END OF THE HERMES
DESCRIBED BY WELLINGTON SEAMAN BOMBED TILL SHE BECAME FLAMING BALL. SUDDEN & OVERWHELMING ATTACK. (Special Australian Correspondent.) LONDON, July 6. Swimming in the warm Indian Ocean under a clear blue sky, Able Seaman K. A. Walls, Wellington ,saw the Japanese dive-bombers batter the British aircraft-carrier Hermes till she became “like a big flaming ball.” The Japanese continued to bomb till the Hermes sank. While treading water, Walls saw silhouetted. against the skyline an ackack gun operated by an able seaman who had served nearly 20 years in the Royal Navy. Walls said, “He must have known he had not a chance, but he kept up the firing as the Hermes settled down, and then she suddenly turned over and went down in a quick finish of less than half a minute.” That was on April 9, and Walls has returned to England after an absence of 18 months. Walls served in the Hermes for seven months, and went to the Seychelles, Mauritius, and Cape Town. He was the ack-ack munition supplier on the top flight deck when the Japanese attacked.
Walls said, “It was a perfect day. We were at action stations as usual at dawn, and we were about 60 miles south of Trincomalee, 10 miles from the coast, when we heard that a merchantman had been sunk 60 miles to the north, after which we intercepted a Japanese wireless message to their parent ship saying we were sighted, so we knew we could expect an attack. Marines spotted the Japanese first.

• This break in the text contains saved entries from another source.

/-- Settles O47: a training, a reading, a refresh and an URGENT entry each write the stacks' own registers and the debts, and nothing else. -/
theorem stacksTrainAndRefresh : Obligations.StacksTrainAndRefresh := by
  unfold Obligations.StacksTrainAndRefresh
  intro s
  refine ⟨fun ends hw ht => completes_of_wf _ rfl hw ?_, fun hq => completes_of _ rfl ?_, fun hq => completes_of _ rfl ?_,
    fun k temp hk h h' => completes_of_wf _ rfl (decide_eq_true ⟨hk, h, h'⟩) ?_, fun q waiting hq hl => ?_⟩
  · obtain ⟨u, eq, mem, trained, rest⟩ := stackTrained_spec (s := s.begin) hw ht
    have state (e : Fld) (he : e.addr = R.HBM_STATUS ∨ e.addr = R.HBM_EVENTS) (k : Nat) (hk : k < 4) :
        (u.raise e).fget (F.HBM_STK_STATUS_STATE k) = (if (ends.getD k (false, 0)).1 then 3 else 2) ∧
        (u.raise e).fget (F.HBM_STK_STATUS_LANE_REPAIRS k) = (ends.getD k (false, 0)).2 := by
      have apart : R.HBM_STK_STATUS k ≠ e.addr := by
        obtain he | he := he <;> rw [he] <;> interval_cases k <;> decide
      rw [State.raise, State.fget_fset_other _ _ _ _ (.inl apart), State.fget_fset_other _ _ _ _ (.inl apart)]
      exact trained k hk
    have own (k : Nat) (hk : k < 4) : recorderReg (R.HBM_STK_STATUS k) = false := by interval_cases k <;> rfl
    have all (e : Fld) (he : e.addr = R.HBM_STATUS ∨ e.addr = R.HBM_EVENTS) : Frame [.mem] [R.HBM_STATUS, R.HBM_EVENTS, R.HBM_STK_STATUS 0,
        R.HBM_STK_STATUS 1, R.HBM_STK_STATUS 2, R.HBM_STK_STATUS 3] s.begin (u.raise e) :=
      (rest.mono (fun _ h => h) (by simp +contextual)).trans (Frame.raise _ _ _ _ (by obtain he | he := he <;> simp [he]))
    rw [eq]
    cases hf : ends.any Prod.fst with
    | true =>
      rw [if_pos rfl]
      refine ⟨(settle_mem _ _).trans ((State.raise_mem u _).trans mem),
        fun k hk => ⟨(fget_settled _ _ _ _ (own k hk)).trans (state _ (.inr rfl) k hk).1,
          (fget_settled _ _ _ _ (own k hk)).trans (state _ (.inr rfl) k hk).2⟩, by simp, fun _ => ⟨?_, ?_⟩, Frame.settled _ (all _ (.inr rfl))⟩
      · exact (flag_settled _ _ _ _ rfl).trans (State.flag_raise_self _ _ (by decide) (by decide))
      · exact (flag_settled _ _ _ _ rfl).trans ((State.flag_raise_ne _ (by decide)).trans (rest.flag _ (by decide) (by decide)))
    | false =>
      rw [if_neg Bool.false_ne_true]
      exact ⟨(settle_mem _ _).trans ((State.raise_mem u _).trans mem),
        fun k hk => ⟨(fget_settled _ _ _ _ (own k hk)).trans (state _ (.inl rfl) k hk).1,
          (fget_settled _ _ _ _ (own k hk)).trans (state _ (.inl rfl) k hk).2⟩,
        fun _ => (flag_settled _ _ _ _ rfl).trans (State.flag_raise_self _ _ (by decide) (by decide)), by simp,
        Frame.settled _ (all _ (.inl rfl))⟩
  · rw [retrainOp, show s.begin.ing.queue = [] from hq]
    obtain ⟨mem, ready, state, rest⟩ := beginTraining_spec s.begin
    exact ⟨(settle_mem _ _).trans mem, (flag_settled _ _ _ _ rfl).trans ready,
      fun k hk => (fget_settled _ _ _ _ (by interval_cases k <;> rfl)).trans (state k hk), Frame.settled _ rest⟩
  · have some : s.begin.ing.queue.isEmpty = false := by simpa using hq
    rw [retrainOp, some]
    exact Frame.settled _ (Frame.refl _ _ _)
  · obtain ⟨temp, maxi, hot, hotEvent, cool, rest⟩ := stackTempOp_spec s.begin hk h h'
    have own : recorderReg (R.HBM_STK_STATUS k) = false := by interval_cases k <;> rfl
    refine ⟨(congrArg _ (fget_settled _ _ _ _ own)).trans temp, (congrArg _ (fget_settled _ _ _ _ own)).trans maxi,
      (flag_settled _ _ _ _ own).trans hot, fun a b => (flag_settled _ _ _ _ rfl).trans (hotEvent a b),
      fun a b => (flag_settled _ _ _ _ rfl).trans (cool a b), Frame.settled _ (rest.mono (fun _ h => h) ?_)⟩
    simp [urgentRegs]
  · refine ⟨fun hu h8 h => completes_of_wf _ rfl (decide_eq_true hq) ?_, fun h => completes_of_wf _ rfl (decide_eq_true hq) ?_,
      fun hu => completes_of_wf _ rfl (decide_eq_true hq) ?_⟩
    · rw [refreshOp_idle (s := s.begin) hu h8 h]
      exact Frame.settled _ (Frame.refl _ _ _)
    · obtain ⟨paid, others, stays, quiet, enters⟩ := refreshOp_due_spec (s := s.begin) hq hl h
      have mem := settle_mem s.begin (refreshOp q waiting s.begin)
      have debt : refDebt { settle s.begin (refreshOp q waiting s.begin) with pending := s.pending } q = refDebt (refreshOp q waiting s.begin) q :=
        refDebt_congr q (settle_clock _ _) (congrArg MemAux.debtFrom mem)
      rw [← mem] at paid others
      rw [← mem, ← debt] at stays
      exact ⟨paid, others, stays, fun hu => Frame.settled _ (quiet hu), fun hu h8 =>
        ⟨(flag_settled _ _ _ _ rfl).trans (enters hu h8).1, (fget_settled _ _ _ _ rfl).trans (enters hu h8).2.1,
          Frame.settled _ (enters hu h8).2.2⟩⟩
    · rw [urgentOp_of_not_urgent (s := s.begin) hu]
      have waits := frame_until [] s.begin (s.mem.debtFrom.getD q s.clock + 8 * refInterval s q * ticksPerNs)
      obtain ⟨mem, status, event, count, split, whole, -, rest⟩ :=
        enterUrgent_spec q (s.begin.until (s.mem.debtFrom.getD q s.clock + 8 * refInterval s q * ticksPerNs))
      have mem' := (settle_mem s.begin _).trans mem
      have listed := congrArg MemAux.urgent mem'
      have debts := congrArg MemAux.debtFrom mem'
      refine ⟨?_, debts, (settle_clock _ _).trans (rest.1 .clock (by simp)), (flag_settled _ _ _ _ rfl).trans status,
        (flag_settled _ _ _ _ rfl).trans event, (fget_settled _ _ _ _ rfl).trans count,
        fun hb => ⟨(flag_settled _ _ _ _ rfl).trans (split hb).1, (fget_settled _ _ _ _ rfl).trans (split hb).2⟩,
        fun hb => (reg_settled _ _ _ _ rfl).trans (whole hb), Frame.settled _ ?_⟩
      · exact listed.symm ▸ mem_insertKey_self q _
      · exact (waits.mono (by simp) (by simp)).trans (rest.mono (by simp) (by simp [urgentRegs]))

end Sys2Proof.Machine
end

section
/-! SUPPORT. The checks of the memories (R327), the repairs saved to the keel store (R326), and HBM zeroed by an initialisation (R329). -/

namespace Sys2Proof.Machine

/-! ### FLIP and SELFTEST (R327, R402) -/

/-- FLIP's fields: the mode, the target, the mask (R327). -/
def armFlip (target flip : Nat) (s : State) : State :=
  ((s.fset F.SRM_CHK_CTL_MODE 1).fset F.SRM_CHK_CTL_TARGET target).fset F.SRM_CHK_CTL_FLIP flip

theorem armFlip_spec {target flip : Nat} (s : State) (ht : target < 4) (hf : flip < 256) :
    (armFlip target flip s).fget F.SRM_CHK_CTL_MODE = 1 ∧ (armFlip target flip s).fget F.SRM_CHK_CTL_TARGET = target ∧
    (armFlip target flip s).fget F.SRM_CHK_CTL_FLIP = flip ∧ Frame [] [R.SRM_CHK_CTL] s (armFlip target flip s) := by
  refine ⟨?_, ?_, ?_, ?_⟩
  · rw [armFlip, State.fget_fset_other _ _ _ _ (by decide), State.fget_fset_other _ _ _ _ (by decide), State.fget_fset_self _ _ _ (by decide)]
    rfl
  · rw [armFlip, State.fget_fset_other _ _ _ _ (by decide), State.fget_fset_self _ _ _ (by decide)]
    exact Nat.mod_eq_of_lt ht
  · rw [armFlip, State.fget_fset_self _ _ _ (by decide)]
    exact Nat.mod_eq_of_lt hf
  · exact ((Frame.fset _ _ s _ _ (by decide)).trans (Frame.fset _ _ _ _ _ (by decide))).trans (Frame.fset _ _ _ _ _ (by decide))

/-- The self-test begun: its mode, BUSY, and the engine at work (R327). -/
def beginSelftest (s : State) : State :=
  { (s.fset F.SRM_CHK_CTL_MODE 2).raise F.SRM_STATUS_SELFTEST_BUSY with
    mem := { ((s.fset F.SRM_CHK_CTL_MODE 2).raise F.SRM_STATUS_SELFTEST_BUSY).mem with selftest := some true } }

/-- What SELFTEST does under the open lock: it begins, or posts REFUSED (R327). -/
def trySelftest (s : State) : State :=
  if s.coxState ≠ 0 ∨ s.running.isSome ∨ s.mem.selftest.isSome then selftestResult 2 0 s else beginSelftest s

theorem selftestOp_eq (s : State) : selftestOp s = locked trySelftest s := rfl

theorem beginSelftest_spec (s : State) : (beginSelftest s).mem = { s.mem with selftest := some true } ∧
    (beginSelftest s).fget F.SRM_CHK_CTL_MODE = 2 ∧ (beginSelftest s).flag F.SRM_STATUS_SELFTEST_BUSY = true ∧
    Frame [.mem] [R.SRM_CHK_CTL, R.SRM_STATUS] s (beginSelftest s) := by
  unfold beginSelftest
  have begun := frame_setMem [] ((s.fset F.SRM_CHK_CTL_MODE 2).raise F.SRM_STATUS_SELFTEST_BUSY)
    { ((s.fset F.SRM_CHK_CTL_MODE 2).raise F.SRM_STATUS_SELFTEST_BUSY).mem with selftest := some true }
  refine ⟨by rw [State.raise_mem, State.fset_mem], ?_, ?_, ?_⟩
  · rw [begun.fget _ (by simp) (by decide), State.raise, State.fget_fset_other _ _ _ _ (by decide), State.fget_fset_self _ _ _ (by decide)]
    rfl
  · rw [begun.flag _ (by simp) (by decide)]
    exact State.flag_raise_self _ _ (by decide) (by decide)
  · exact ((Frame.fset _ _ s _ _ (by decide)).trans (Frame.raise _ _ _ _ (by decide))).trans (begun.mono (by simp) (by simp))

/-- The word of a self-test's result (R300). -/
def selftestWord (code failed : Nat) : Word := BitVec.ofNat 32 (code * 2 ^ 4 + failed % 65536 * 2 ^ 8)

theorem selftestResult_eq (code failed : Nat) (s : State) : selftestResult code failed s =
    (s.setResult R.SRM_CHK_RESULT (postBlock (s.result R.SRM_CHK_RESULT) [(R.SRM_CHK_RESULT, selftestWord code failed)]).2).raise
      F.SRM_EVENTS_SELFTEST_DONE := rfl

/-- A result posted while none is shown is shown (R300). -/
theorem postBlock_of_none {b : ResultBlock} (h : b.vis = none) (fields : List (Nat × Word)) :
    (postBlock b fields).2.vis = some { fields := fields, seen := false, overrun := false } := by
  obtain ⟨vis, beh⟩ := b
  subst h
  rfl

theorem selftestResult_spec (code failed : Nat) {s : State} (h : (s.result R.SRM_CHK_RESULT).vis = none) :
    ((selftestResult code failed s).result R.SRM_CHK_RESULT).vis =
      some { fields := [(R.SRM_CHK_RESULT, selftestWord code failed)], seen := false, overrun := false } ∧
    (selftestResult code failed s).flag F.SRM_EVENTS_SELFTEST_DONE = true ∧
    Frame [.results] [R.SRM_EVENTS] s (selftestResult code failed s) := by
  rw [selftestResult_eq]
  refine ⟨?_, State.flag_raise_self _ _ (by decide) (by decide), ?_⟩
  · rw [State.result_congr (State.raise_results _ _), State.result_setResult_self]
    exact postBlock_of_none h _
  · exact (frame_setResult _ s _ _).trans (Frame.raise _ _ _ _ (by decide))

/-- The self-test's mode and BUSY cleared (R327). -/
def clearSelftest (s : State) : State := (s.fset F.SRM_CHK_CTL_MODE 0).clear F.SRM_STATUS_SELFTEST_BUSY

theorem clearSelftest_spec (s : State) : (clearSelftest s).fget F.SRM_CHK_CTL_MODE = 0 ∧
    (clearSelftest s).flag F.SRM_STATUS_SELFTEST_BUSY = false ∧ Frame [] [R.SRM_CHK_CTL, R.SRM_STATUS] s (clearSelftest s) := by
  refine ⟨?_, State.flag_clear_self _ _ (by decide), (Frame.fset _ _ s _ _ (by decide)).trans (Frame.clear _ _ _ _ (by decide))⟩
  rw [clearSelftest, State.clear, State.fget_fset_other _ _ _ _ (by decide), State.fget_fset_self _ _ _ (by decide)]
  rfl

theorem selftestDoneOp_of_running {failed : Nat} {s : State} (h : s.mem.selftest.isSome = true) : selftestDoneOp failed s =
    selftestResult (if failed = 0 then 0 else 1) failed { clearSelftest s with mem := { (clearSelftest s).mem with selftest := none } } := by
  have running : s.mem.selftest.isNone = false := by
    cases hs : s.mem.selftest <;> simp_all
  rw [selftestDoneOp, running]
  rfl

“The enemy dived out of the sun. I saw bombs go right through the deck, leaving small holes, and then heard explosions b'elow, at which the whole ship shuddered. Fires broke out and the steering-gear was put out of action The water-pumps were also put out of action. As a result the Hermes revolved helplessly in circles, on fire, while the Japanese battered her. We could see the dive-bombers’ markings —the red blobs, and also yellow and black stripes on the fuselage. They dropped bombs from a height of about a six-storey building, relentlessly, and not put off by the barrage. It only took about 20 minute to sink the Hermes.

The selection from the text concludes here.